Nor did he act precipitately. As shown, the thought of this act had been quietly forming in him for years. When he made his rash vow to St. Anna, he still allowed two weeks to pass before he put his resolution into action. Try and picture to yourself his state of mind during those fourteen days! Moving about in his customary surroundings, he was daily probing the correctness of his contemplated change of life. He fought a soul-battle in those days, and the remembrance of his father made that battle none the easier. From the Catholic standpoint Luther deserves an aureole for that struggle. After entering the cloister, he was still at liberty for a year and a half to retrace his fatal step. But his first impressions were favorable; monkery really seemed to bring him heart's ease and peace, and there was no one to disabuse his mind of the delusion. After nearly two years in the monastery, while sitting with his father at the cloister board on the event of his ordination to the priesthood, he declares to his father that he enjoys the quiet, contemplative life that he has chosen. Surely, he made a mistake by becoming monk, but Catholics cannot fault him for that mistake. If the life of monks and nuns is really what they claim that it is: the highest and most perfect form of Christianity, they should consistently give any person credit for making the effort to lead that life.

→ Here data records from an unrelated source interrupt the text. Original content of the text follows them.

-- ==== Sys2Proof/Machine/Port.lean ====
section
/-! DEFINITION. The port engine (R164 to R181): serial lanes, AES3 transceivers and rate conversion. -/

namespace Sys2Proof.Machine

/-! ## What multiplies and gates the outputs -/

/-- A sample under the cut-over gain (R133), rounded half to even. -/
def cutGain (s : State) (v : Nat) : Nat := ofS 32 (rne 8 (toS 32 v * (s.fab.gain : Int)))

/-- Whether the outputs carry sound: no hard mute in force (R358). -/
def audible (s : State) : Bool := !flag s LIFE_STATUS_MUTED

/-- Whether the unit drives its outputs at all: it holds the claim (R171, R289) and nothing has made it dark (R355). -/
def driving (s : State) : Bool := s.pair.drivers && flag s PAIR_STAT_CLAIM && !flag s LIFE_STATUS_DARK

/-! ## Lanes and groups -/

/-- A lane. -/
def laneOf (s : State) (n : Nat) : LaneSt := s.port.lane.get n LaneSt.init
/-- A lane changed. -/
def updLane (n : Nat) (f : LaneSt → LaneSt) (s : State) : State :=
  { s with port := { s.port with lane := s.port.lane.set n (f (laneOf s n)) LaneSt.init } }
/-- A transceiver. -/
def aesOf (s : State) (n : Nat) : AesSt := s.port.aes.get n AesSt.init
/-- A transceiver changed. -/
def updAes (n : Nat) (f : AesSt → AesSt) (s : State) : State :=
  { s with port := { s.port with aes := s.port.aes.set n (f (aesOf s n)) AesSt.init } }

/-- Bits per channel of a FRAME code (R165); a reserved code has none. -/
def chanBits (frame : Nat) : Nat := [32, 24, 16, 0].getD frame 0
/-- The word length of a WL code (R168). -/
def wordLen (wl : Nat) : Nat := [16, 20, 24, 32].getD wl 16

/-- Whether a group runs (R165): FRAME not reserved; a master's PHASE inside the course. -/
def groupRuns (s : State) (g : Nat) : Bool :=
  getL s (SP_GRP_CTL_FRAME g) != 3 && (getL s (SP_GRP_CTL_MASTER g) == 0 || getL s (SP_GRP_CTL_PHASE g) < 384 / max (rmOf s) 1)

/-- Whether a lane's format is one the hardware runs (R168). (DESIGN CHOICE log 54) -/
def laneFormOk (s : State) (n : Nat) : Bool :=
  getL s (SP_LANE_CFG_FMT n) != 3 && wordLen (getL s (SP_LANE_CFG_WL n)) ≤ chanBits (getL s (SP_GRP_CTL_FRAME (n / 8)))

/-- Whether a lane runs: enabled, in a running group, with a legal format. -/
def laneOn (s : State) (n : Nat) : Bool :=
  n < nLanes s && flagL s (SP_LANE_CFG_EN n) && groupRuns s (n / 8) && laneFormOk s n
/-- Whether a lane is an output. -/
def laneIsOut (s : State) (n : Nat) : Bool := flagL s (SP_LANE_CFG_DIR n)
/-- Whether a lane is bound to slots. -/
def laneBound (s : State) (n : Nat) : Bool := flagL s (SP_LANE_BIND_BOUND n)
/-- Whether a lane names an ASRC instance. -/
def laneAsrc (s : State) (n : Nat) : Option Nat := if flagL s (SP_LANE_CFG_ASRC_EN n) then some (getL s (SP_LANE_CFG_ASRC n)) else none
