/-- A carrier period of a channel: both legs' high times, CLIP, and what leaves the balls (R265, R268, R269). -/
def carrierPeriod (c : Nat) (s : State) : State :=
  let t := ampCh s c
  let q := carrierQ s c
  let mq := minQ s c
  let x := periodX s c
  let one : Int := q * 2 ^ 35
  let a := shape q mq (one + x.1) t.a1 t.a2
  let three := flag s (AMP_MOD_STAT_THREE_LEVEL (c / 4))
  let b := if three then shape q mq (one - x.1) t.b1 t.b2 else ((q : Int) - a.1, 0)
  let s1 := if x.2 && !t.clipped then bump (AMP_CH_STAT_CLIP c) 1 s else s
  let s2 := updCh c (fun t => { t with
    idx := t.idx + 1, clipped := t.clipped || x.2, a1 := a.2, a2 := t.a1
    b1 := if three then b.2 else t.b1
    b2 := if three then t.b1 else t.b2 }) s1
  emit .gate [c, a.1.toNat, b.1.toNat, b2n (genHigh s c)] s2

/-- CARRIER_PERIOD (R269): a channel's period begins; the measurement filters' outputs of the period raise the peaks (R270).
(DESIGN CHOICE log 75, 76, 133) -/
def execCarrierPeriod (channel current voltage : Nat) (s : State) : Host.Outcome State Fault Refusal :=
  if hasAmp s && channel < 32 && running s && flag s AMP_CTL_EN && flag s (AMP_CH_CFG_EN channel) then
    let s1 := putF (AMP_CH_MEAS_I_PEAK channel) (max (getF s (AMP_CH_MEAS_I_PEAK channel)) (min current 65535)) s
    .next (carrierPeriod channel
      (putF (AMP_CH_MEAS_V_PEAK channel) (max (getF s (AMP_CH_MEAS_V_PEAK channel)) (min voltage 65535)) s1))
  else .next s

/-- The channels whose sample or envelope slot a line holds. -/
def ampSinks (s : State) (line : Nat) : List Nat :=
  if hasAmp s then (List.range 32).filter (fun c => flag s (AMP_CH_CFG_EN c)
    && (getL s (AMP_CH_SRC_SLOT c) / 8 == line || getL s (AMP_CH_SRC_ENV_SLOT c) / 8 == line)) else []

/-- The unit's read of a line at its grant 0x25 (R267, R275): a new span of each channel, and its envelope sample. -/
def ampReadLine (line c : Nat) (s : State) : State :=
  let r := outWords 0x25 line c s
  (ampSinks s line).foldl (fun s n =>
    let s1 := if getL s (AMP_CH_SRC_SLOT n) / 8 = line then
        updCh n (fun t => { t with prev := t.cur, cur := r.1.getD (getL s (AMP_CH_SRC_SLOT n) % 8) 0, idx := 0, clipped := false }) s
      else s
    if getL s (AMP_CH_SRC_ENV_SLOT n) / 8 = line then
      updCh n (fun t => { t with env := r.1.getD (getL s (AMP_CH_SRC_ENV_SLOT n) % 8) 0 }) s1
    else s1) r.2

/-- The lines that the unit must read in a course. -/
def ampLines (s : State) : List Nat :=
  if hasAmp s then (((List.range 32).filter (fun c => flag s (AMP_CH_CFG_EN c))).flatMap
    (fun c => [getL s (AMP_CH_SRC_SLOT c) / 8, getL s (AMP_CH_SRC_ENV_SLOT c) / 8])).eraseDups else []

/-! ## Trips (R270, R271) -/

/-- Whether a unit takes its own TRIP and SDM inputs: not while it is a standby (R306). -/
def ownTrips (s : State) : Bool := hasAmp s && !(s.pins.pairEn && !flag s PAIR_STAT_CLAIM)

/-- OVERCURRENT_TRIP (R270): an output of a channel's protection filter; above OC_LIMIT it latches a trip and GEN falls.
(DESIGN CHOICE log 76) -/
def execOvercurrentTrip (channel level : Nat) (s : State) : Host.Outcome State Fault Refusal :=
  if ownTrips s && channel < 32 then
    let s1 := updCh channel (fun t => { t with level := level }) s
    if ocOn s channel && getF s (AMP_CH_PROT_OC_LIMIT channel) < level then
      .next (emit .gate [channel, 0] (updCh channel (fun t => { t with oc := true }) s1))
    else .next s1
  else .next s
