-- ==== Sys2Proof/Machine/Ashlar.lean ====
section
/-! DEFINITION. Ashlar's own commands: mortar beats and merged writes (R110 to R113), the scrubber (R101 to R103), bank
power states (R105 to R108) and the zero fill (R109). -/

namespace Sys2Proof.Machine

/-! ## Mortar beats -/

/-- A Voussoir answer: master, transaction ID, status (0 OK, else the KIND of R321), data words. A master in reset gets
none (R322). -/
def respond (master id status : Nat) (data : List Nat) (s : State) : State :=
  if s.vsr.inReset.contains master then s else emit .response (master :: id :: status :: data) s

/-- The oldest transaction of a master, ID and direction changed, or removed. -/
def onTxn (master id : Nat) (write : Bool) (f : Txn → Option Txn) : List Txn → List Txn
  | [] => []
  | t :: ts =>
    if t.master = master ∧ t.id = id ∧ t.write = write then (match f t with | some u => u :: ts | none => ts)
    else t :: onTxn master id write f ts

/-- One beat of an outstanding transaction finished; the last one removes it, and the reset of a master with none left
takes effect (R322). -/
def beatDone (master id : Nat) (write : Bool) (s : State) : State :=
  let o := onTxn master id write (fun t => if t.beats ≤ 1 then none else some { t with beats := t.beats - 1 }) s.vsr.outstanding
  { s with vsr := { s.vsr with outstanding := o, inReset := s.vsr.inReset.filter (fun m => o.any (fun t => t.master == m)) } }

/-- The end of a beat: its answer, unless its transaction has been cut. -/
def beatEnd (b : Beat) (status : Nat) (data : List Nat) (s : State) : State :=
  if b.cut then s else beatDone b.master b.id b.write (respond b.master b.id status data s)

/-- The Voussoir byte address of an Ashlar word (R93). -/
def ashByte (w : Nat) : Nat := 0x40000000 + 4 * w

/-- A beat answered with an error response (R321). -/
def beatError (b : Beat) (s : State) : State :=
  beatEnd b 3 (if b.write then [] else List.replicate 8 0) (vsrLog 3 b.write b.master b.id (ashByte b.line) s)

/-- A beat answered. -/
def beatOk (b : Beat) (data : List Nat) (s : State) : State := beatEnd b 0 data s

/-- A data word written in a mortar cycle: an armed injection inverts the masked bits of its codeword (R116). -/
def putMortar (w v : Nat) (s : State) : State :=
  if flag s ASH_INJ_ADDR_ARM && getF s ASH_INJ_ADDR_WORD == w then
    putF ASH_INJ_ADDR_ARM 0
      (putCode w (eccEncode v ^^^ (getF s ASH_INJ_DATA_DATA_FLIP + 4294967296 * getF s ASH_INJ_ADDR_CHK_FLIP)) s)
  else putAsh w v s

/-- The four strobes of a word of a beat. -/
def strobesOf (b : Beat) (i : Nat) : Nat := bits b.strobes (4 * i) 4

/-- Whether a beat is a partial write (R111): some word has some but not all strobes. -/
def isPartial (b : Beat) : Bool := lanes.any (fun i => strobesOf b i != 0 && strobesOf b i != 15)

/-- A word merged byte by byte under its strobes. -/
def mergeWord (old new strobes : Nat) : Nat :=
  ofBytes ([0, 1, 2, 3].map (fun k => if bitOf strobes k then bits new (8 * k) 8 else bits old (8 * k) 8))

/-- One word read in a mortar cycle (R98, R99): its value and whether it is uncorrectable. -/
def ashReadMortar (master w : Nat) (s : State) : Nat × Bool × State :=
  match eccDecode (ashCode s w) with
  | .ok v => (v, false, s)
  | .corrected v _ => (v, false, bump ASH_CNT_CORR 1 s)
  | .bad syn => (0, true, ashLogPush w syn 3 (48 + master) (bump ASH_CNT_UNCORR_OTHER 1 s))

/-- The words of a line that a mask enables, read in a mortar cycle. -/
def ashReadMortarLine (master line mask : Nat) : List Nat → State → List Nat × Bool × State
  | [], s => ([], false, s)
  | i :: is, s =>
    let r := if bitOf mask i then ashReadMortar master (line + i) s else (0, false, s)
    let t := ashReadMortarLine master line mask is r.2.2
    (r.1 :: t.1, r.2.1 || t.2.1, t.2.2)

/-- The whole words of a beat written. -/
def writeBeat (b : Beat) (s : State) : State :=
  lanes.foldl (fun s i => if strobesOf b i = 15 then putMortar (b.line + i) (b.data.getD i 0) s else s) s

/-- Whether a bank cycle is mortar (R110): while the fabric runs, by the calendar and the lend mask; else always. -/
def isMortar (s : State) (b c : Nat) : Bool := !running s || bankCode s b c == 0xFF

/-- The queue of a bank. -/
def bankQueue (s : State) (b : Nat) : List Beat := s.ash.queue.get b []

/-- The queue of a bank set. -/
def putQueue (b : Nat) (q : List Beat) (s : State) : State :=
  { s with ash := { s.ash with queue := s.ash.queue.set b q [] } }

/-- The oldest write of a master and ID with data beats to come has one fewer. -/
def takeBeat (master id : Nat) : List Txn → List Txn
  | [] => []
  | t :: ts =>
    if t.master = master ∧ t.id = id ∧ t.write ∧ 0 < t.left then { t with left := t.left - 1 } :: ts
    else t :: takeBeat master id ts

/-- A data beat of a write taken by the port (R320). -/
def beatTaken (master id : Nat) (s : State) : State :=
  { s with vsr := { s.vsr with outstanding := takeBeat master id s.vsr.outstanding } }

/-- A beat joins its bank's queue while the bank holds fewer than 32 and the port fewer than 64 (R111); of a master in reset
it changes no byte (R322). (DESIGN CHOICE log 97) -/
def acceptBeat (master id : Nat) (write : Bool) (line strobes : Nat) (data : List Nat) (s : State) : State :=
  let st := if s.vsr.inReset.contains master then 0 else strobes
  let b : Beat := ⟨master, id, write, lineOf line, st, data, false⟩
  let take := fun (s : State) => if write then beatTaken master id s else s
  if nBanks s ≤ bankOf line then beatError b (take s)
  else if (bankQueue s (bankOf line)).length < 32 && (s.ash.queue.map (fun p => p.2.length)).sum < 64 then
    take (putQueue (bankOf line) (bankQueue s (bankOf line) ++ [b]) s)
  else s

/-- A beat carried out in its mortar cycle (R108, R111, R112). (DESIGN CHOICE log 97) -/
def serveBeat (bank : Nat) (b : Beat) (s : State) : State :=
  if bankState s bank ≠ 0 then beatError b (putF ASH_STAT_MORTAR_ERR 1 s)
  else if !b.write then
    let r := ashReadMortarLine b.master b.line 255 lanes s
    if r.2.1 then
      beatEnd b 3 r.1 (vsrLog 3 false b.master b.id (ashByte b.line) r.2.2)
    else beatOk b r.1 r.2.2
  else if isPartial b then
    let m := ofBits (lanes.map (fun i => strobesOf b i != 0 && strobesOf b i != 15))
    let r := ashReadMortarLine b.master b.line m lanes s
    if r.2.1 then beatError b r.2.2
    else { r.2.2 with ash := { r.2.2.ash with merge := r.2.2.ash.merge.put bank ⟨b, r.1⟩ } }
  else beatOk b [] (writeBeat b s)

/-- The oldest beat of a bank's queue is carried out in a mortar cycle; the bank does nothing else between the two cycles
of a merged write (R110 to R114). -/
def serveQueue (bank cycle : Nat) (s : State) : State :=
  match bankQueue s bank with
  | [] => s
  | b :: q => if isMortar s bank cycle && (s.ash.merge.find bank).isNone then serveBeat bank b (putQueue bank q s) else s

/-- The second cycle of a partial write (R112): strobed bytes over the base, other words whole. -/
def mergeDone (bank : Nat) (s : State) : State :=
  match s.ash.merge.find bank with
  | none => s
  | some h =>
    let s1 := { s with ash := { s.ash with merge := s.ash.merge.erase bank } }
    beatOk h.beat [] (lanes.foldl (fun s i =>
      let st := strobesOf h.beat i
      if st = 0 then s else putMortar (h.beat.line + i) (mergeWord (h.base.getD i 0) (h.beat.data.getD i 0) st) s) s1)

/-! ## The scrubber -/

/-- What the scrubber does with one word (R99, R101); in Rest only ASH_SCRUB_STAT counts (R116). -/
def scrubWord (w : Nat) (s : State) : State :=
  let note := fun (f : State → State) (s : State) => if s.pwr.rest then s else f s
  match eccDecode (ashCode s w) with
  | .ok _ => s
  | .corrected v syn =>
    let s1 := note (fun s => ashLogPush w syn 0 34 (bump ASH_CNT_CORR 1 s)) (bump ASH_SCRUB_STAT_SCRUB_CORR 1 s)
    { s1 with ash := { s1.ash with
        scrubWb := s1.ash.scrubWb.put (bankOf w) (s1.ash.scrubWb.get (bankOf w) [] ++ [(w, eccEncode v)]) } }
  | .bad syn =>
    let s1 := bump ASH_SCRUB_STAT_SCRUB_UNCORR 1 s
    if ashSignal s w then putAsh w 0 (note (fun s => ashLogPush w syn 1 34 (bump ASH_CNT_UNCORR_SIG 1 s)) s1)
    else note (fun s => ashLogPush w syn 3 34 (bump ASH_CNT_UNCORR_OTHER 1
      (if flag s ASH_STAT_LATENT then s else raiseAll 0x0013 [2, w] (putF ASH_STAT_LATENT 1 s)))) s1

/-- The write-backs waiting in a bank made (R101). -/
def scrubWriteback (bank : Nat) (s : State) : State :=
  (s.ash.scrubWb.get bank []).foldl (fun s p => putCode p.1 p.2 s) s

/-- A bank's pass finished; when every present bank that is On or Retain is done, the pass is (R101). -/
def scrubBankDone (bank : Nat) (s : State) : State :=
  let done := bank :: s.ash.scrubDone
  let all := (List.range (nBanks s)).all (fun b => done.contains b || 2 ≤ bankState s b)
  let s1 := { s with ash := { s.ash with scrubDone := done, scrubLine := s.ash.scrubLine.erase bank } }
  if all then wrap ASH_SCRUB_STAT_PASSES 1 { s1 with ash := { s1.ash with scrubPass := false } } else s1

/-- SCRUB_LINE (R101): one line of an On bank read in a mortar cycle, ahead of waiting beats only when behind its pace. -/
def execScrubLine (bank cycle : Nat) (behind : Bool) (s : State) : Host.Outcome State Fault Refusal :=
  if flag s ASH_SCRUB_PERIOD && s.ash.scrubPass && bankState s bank == 0 && !s.ash.scrubDone.contains bank
      && isMortar s bank cycle && (behind || (bankQueue s bank).isEmpty) && (s.ash.merge.find bank).isNone then
    let l := s.ash.scrubLine.get bank 0
    let s1 := lanes.foldl (fun s i => scrubWord (131072 * bank + 8 * l + i) s) s
    if l = 16383 then .next (scrubBankDone bank s1)
    else .next { s1 with ash := { s1.ash with scrubLine := s1.ash.scrubLine.set bank (l + 1) 0 } }
  else .next s

/-- SCRUB_WRITEBACK (R101): corrected words go back in the scrubber's next mortar cycle, unless a write came first. -/
def execScrubWriteback (bank : Nat) (s : State) : Host.Outcome State Fault Refusal :=
  if bankState s bank = 0 then .next (scrubWriteback bank s) else .next s

/-- The burst scrub of a Retain bank (R102): every listed word, with its write-backs; unlisted words are clean zeros. -/
def burstScrub (bank : Nat) (s : State) : State :=
  let ws := (s.ash.mem.map Prod.fst).filter (fun w => bankOf w == bank)
  scrubBankDone bank (scrubWriteback bank (ws.foldl (fun s w => scrubWord w s) s))

/-- SCRUB_PERIOD_START (R102): an unfinished pass sets SCRUB_LAG and goes on; otherwise a pass begins, and the Retain banks
are burst-scrubbed in ascending order. -/
def execScrubPeriodStart (s : State) : Host.Outcome State Fault Refusal :=
  if getF s ASH_SCRUB_PERIOD = 0 then .next s
  else
    let s1 :=
      if s.ash.scrubPass then raiseAll 0x0013 [4, 0] (putF ASH_STAT_SCRUB_LAG 1 s)
      else { s with ash := { s.ash with scrubPass := true, scrubDone := [], scrubLine := [] } }
    .next (((List.range (nBanks s)).filter (fun b => bankState s b == 1 && !s1.ash.scrubDone.contains b)).foldl
      (fun s b => burstScrub b s) s1)

/-- ASH_SCRUB written: period 0 switches the scrubber off and raises the warning event (R103). -/
def setScrub (p : Nat) (s : State) : State :=
  let s1 := putF ASH_SCRUB_PERIOD p s
  if p % 256 = 0 then raiseAll 0x0013 [3, 0] s1 else s1

/-! ## Bank power (R106, R107) -/

/-- The RUN_STATE field of a bank. -/
def runStateFld (b : Nat) : Fld := ⟨0x20030100 + 8 * (b / 8), 4 * (b % 8), 2, 0, .rwp, .pp⟩
/-- The REST_OFF field of a bank. -/
def restOffFld (b : Nat) : Fld := ⟨0x20030100 + 8 * (b / 8), 4 * (b % 8) + 2, 1, 0, .rwp, .pp⟩

/-- The contents of a bank lost; it reads as zeros with valid check bits when it is On again. -/
def loseBank (b : Nat) (s : State) : State :=
  { s with ash := { s.ash with mem := s.ash.mem.filter (fun p => bankOf p.1 != b) } }

/-- A bank put into transition to a state. -/
def startTrans (b dst : Nat) (s : State) : State :=
  let from' := bankState s b
  if from' = dst ∨ from' = 3 then s
  else
    let s1 := if dst = 2 then loseBank b s else s
    putF (bankField b) 3 { s1 with ash := { s1.ash with trans := s1.ash.trans.put b ⟨dst, dst == 2⟩ } }

/-- The requested run states of the eight banks of an ASH_PWR register taken up. -/
def applyPwr (n : Nat) (s : State) : State :=
  (List.range 8).foldl (fun s j =>
    let b := 8 * n + j
    if b < nBanks s then startTrans b (getF s (runStateFld b)) s else s) s

/-- One bank's fields of a matching ASH_PWR pair, refused field by field (R106). -/
def writePwrBank (b v : Nat) (s : State) : State :=
  let run := bits v (4 * (b % 8)) 2
  let rest := bits v (4 * (b % 8) + 2) 1
  let part := partBank s ≤ b
  let badRun := run == 3 || (run != 0 && (part || bankGranted s.fab.cal b))
  let badRest := rest == 1 && part
  let s1 := if badRun then s else putF (runStateFld b) run s
  let s2 := if badRest then s1 else putF (restOffFld b) rest s1
  if badRun || badRest then
    (if flag s2 ASH_STAT_PWR_REFUSED then s2 else raiseAll 0x0013 [5, 0] (putF ASH_STAT_PWR_REFUSED 1 s2))
  else s2

/-- An ASH_PWR pair written: PAIRWORD on a mismatch; else each field is taken or refused, and the states change at the
next boundary, or at once while the fabric is stopped. (DESIGN CHOICE log 96) -/
def writePwr (n v c : Nat) (s : State) : State :=
  if lo32 c ≠ not32 v then putF ASH_STAT_PAIRWORD 1 s
  else
    let s1 := (List.range 8).foldl (fun s j => writePwrBank (8 * n + j) v s) s
    if running s1 then
      { s1 with ash := { s1.ash with pwrWait := if s1.ash.pwrWait.contains n then s1.ash.pwrWait else s1.ash.pwrWait ++ [n] } }
    else applyPwr n s1

/-- BANK_POWER_WRITE (R106). -/
def execBankPowerWrite (n value complement : Nat) (s : State) : Host.Outcome State Fault Refusal :=
  if n < 16 then .next (writePwr n value complement s) else .next s

/-- The requests of R106 that waited for the boundary. -/
def boundaryPwr (s : State) : State :=
  s.ash.pwrWait.foldl (fun s n => applyPwr n s) { s with ash := { s.ash with pwrWait := [] } }

/-- BANK_TRANSITION_DONE (R107): the bank is in its new state; one whose request has changed meanwhile goes on to it. -/
def execBankTransitionDone (bank : Nat) (s : State) : Host.Outcome State Fault Refusal :=
  match s.ash.trans.find bank with
  | none => .next s
  | some t =>
    let s1 := putF (bankField bank) t.dst { s with ash := { s.ash with trans := s.ash.trans.erase bank } }
    if s.pwr.rest then .next s1 else .next (if s1.ash.pwrWait.contains (bank / 8) then s1 else startTrans bank (getF s1 (runStateFld bank)) s1)

/-- ASHLAR_FILL_DONE (R109): every present bank is On and holds zeros; FILL_DONE is set. -/
def execAshlarFillDone (s : State) : Host.Outcome State Fault Refusal :=
  if flag s ASH_STAT_FILL_DONE || s.ctl.boot == .inReset then .next s
  else .next (putF ASH_STAT_FILL_DONE 1 { s with ash := { s.ash with mem := [] } })

end Sys2Proof.Machine
end

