-- ==== Sys2Proof/Machine/Stream.lean ====
section
/-! DEFINITION. The stream engine (R201 to R219). -/

namespace Sys2Proof.Machine

/-! ## Tables -/

/-- The words of a table entry (R219). -/
def clsEntry (s : State) (i : Nat) : List Nat := s.str.cls.get i [0, 0, 0]
/-- A receive stream's words. -/
def rxEntry (s : State) (i : Nat) : List Nat := s.str.rx.get i [0, 0, 0, 0, 0, 0]
/-- A transmit stream's words. -/
def txEntry (s : State) (i : Nat) : List Nat := s.str.tx.get i [0, 0, 0, 0, 0, 0, 0, 0]
/-- Bits of a word of an entry. -/
def ef (e : List Nat) (w lo n : Nat) : Nat := bits (e.getD w 0) lo n

/-- A receive stream's state. -/
def rxStr (s : State) (i : Nat) : RxStr := s.str.rxSt.get i RxStr.init
/-- It changed. -/
def updRx (i : Nat) (f : RxStr → RxStr) (s : State) : State :=
  { s with str := { s.str with rxSt := s.str.rxSt.set i (f (rxStr s i)) RxStr.init } }
/-- A transmit stream's state. -/
def txStr (s : State) (i : Nat) : TxStr := s.str.txSt.get i TxStr.init
/-- It changed. -/
def updTx (i : Nat) (f : TxStr → TxStr) (s : State) : State :=
  { s with str := { s.str with txSt := s.str.txSt.set i (f (txStr s i)) TxStr.init } }

/-- Bytes per sample of a FORMAT (R201). -/
def sampleBytes (fmt : Nat) : Nat := [2, 3, 4, 4].getD fmt 4
/-- Samples per packet of a PTIME (R202); 0 for a reserved code. -/
def packetLen (s : State) (ptime : Nat) : Nat := [3, 6, 12, 16, 48].getD ptime 0 * rmOf s

/-- A classifier entry in force (R215). -/
def clsInForce (s : State) (i : Nat) : List Nat := (if running s then s.str.clsLive else s.str.cls).get i [0, 0, 0]
/-- A receive channel-map entry in force. -/
def rxMapInForce (s : State) (i : Nat) : Nat := (if running s then s.str.rxMapLive else s.str.rxMap).get i 0
/-- A transmit channel-map entry in force. -/
def txMapInForce (s : State) (i : Nat) : Nat := (if running s then s.str.txMapLive else s.str.txMap).get i 0

/-- The CI of the unit itself: the media timeline, which a replay frame runs ahead of the course computed (R305). -/
def localCi (s : State) : Nat := if s.pins.pairEn && s.pair.replay then s.fab.ci + s.pair.lag else s.fab.ci

/-- An event of the stream engine: the firmware takes it at once where it runs, else the queue of 32 holds it.
(DESIGN CHOICE log 59, 125) -/
def strEvent (i : Nat) (tx : Bool) (kind : Nat) (s : State) : State :=
  let w0 := i + 1024 * b2n tx
  let obj := if tx then 10 else 9
  if fwUp s then
    match kind with
    | 0 => raiseOwner obj i 0x0040 [w0, (rxStr s i).miss] s
    | 1 => raiseOwner obj i 0x0041 [w0] s
    | 2 => raiseOwner obj i 0x0042 [w0, ef (rxEntry s i) 5 0 32] s
    | k => raiseOwner obj i 0x0043 [i + 65536 * ((k - 3) / 2) + 131072 * (1 - (k - 3) % 2)] s
  else if s.str.evq.length < 32 then
    { s with str := { s.str with evq := s.str.evq ++ [(i, b2n tx, kind, s.fab.ci % 65536)] } }
  else putF STR_STAT_EVQ_OVF 1 s

/-- A receive counter advanced (R219): holds at its maximum. -/
def rxCount (i k : Nat) (s : State) : State :=
  updRx i (fun t => { t with cnt := t.cnt.set k (min (t.cnt.getD k 0 + 1) 4294967295) }) s

/-! ## The classifier (R205) -/

/-- An IPv4 header without options and the rest of a UDP frame: source, destination, destination port, fragmented. -/
def udpOf (b : List Nat) : Option (Nat × Nat × Nat) :=
  if etherType b = 0x0800 ∧ be b 14 1 = 0x45 ∧ be b 20 2 % 16384 = 0 ∧ be b 23 1 = 17 ∧ 42 ≤ b.length then
    some (be b 26 4, be b 30 4, be b 36 2)
  else none

/-- Whether an entry matches a frame. -/
def clsMatch (e : List Nat) (m src dst port : Nat) : Bool :=
  ef e 1 20 1 == 1 && ef e 1 16 2 == m && ef e 0 0 32 == dst && ef e 1 0 16 == port && (ef e 1 18 1 == 0 || ef e 2 0 32 == src)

In fact, they ought all to turn monks and nuns to honor their own principles.
8. Luther's Failure as a Monk.
Monasticism is a pagan shoot grafted on a Christian tree. At its base lies the heathenish notion that sin can be extirpated by severe onslaughts upon the body and the physical life. It has existed in Buddhism before some Christians adopted it. In the early days of Christianity it was proclaimed as superior wisdom by the Platonic philosophers. Like many a lie it has been decked out with Bible-texts to give it respectability, and to soothe disquieted consciences. The Scripture-sayings regarding fasting, sexual continence, chastity, crucifying the flesh, etc., are made to stand sponsor for this bastard offspring of the brain of Christian mystics.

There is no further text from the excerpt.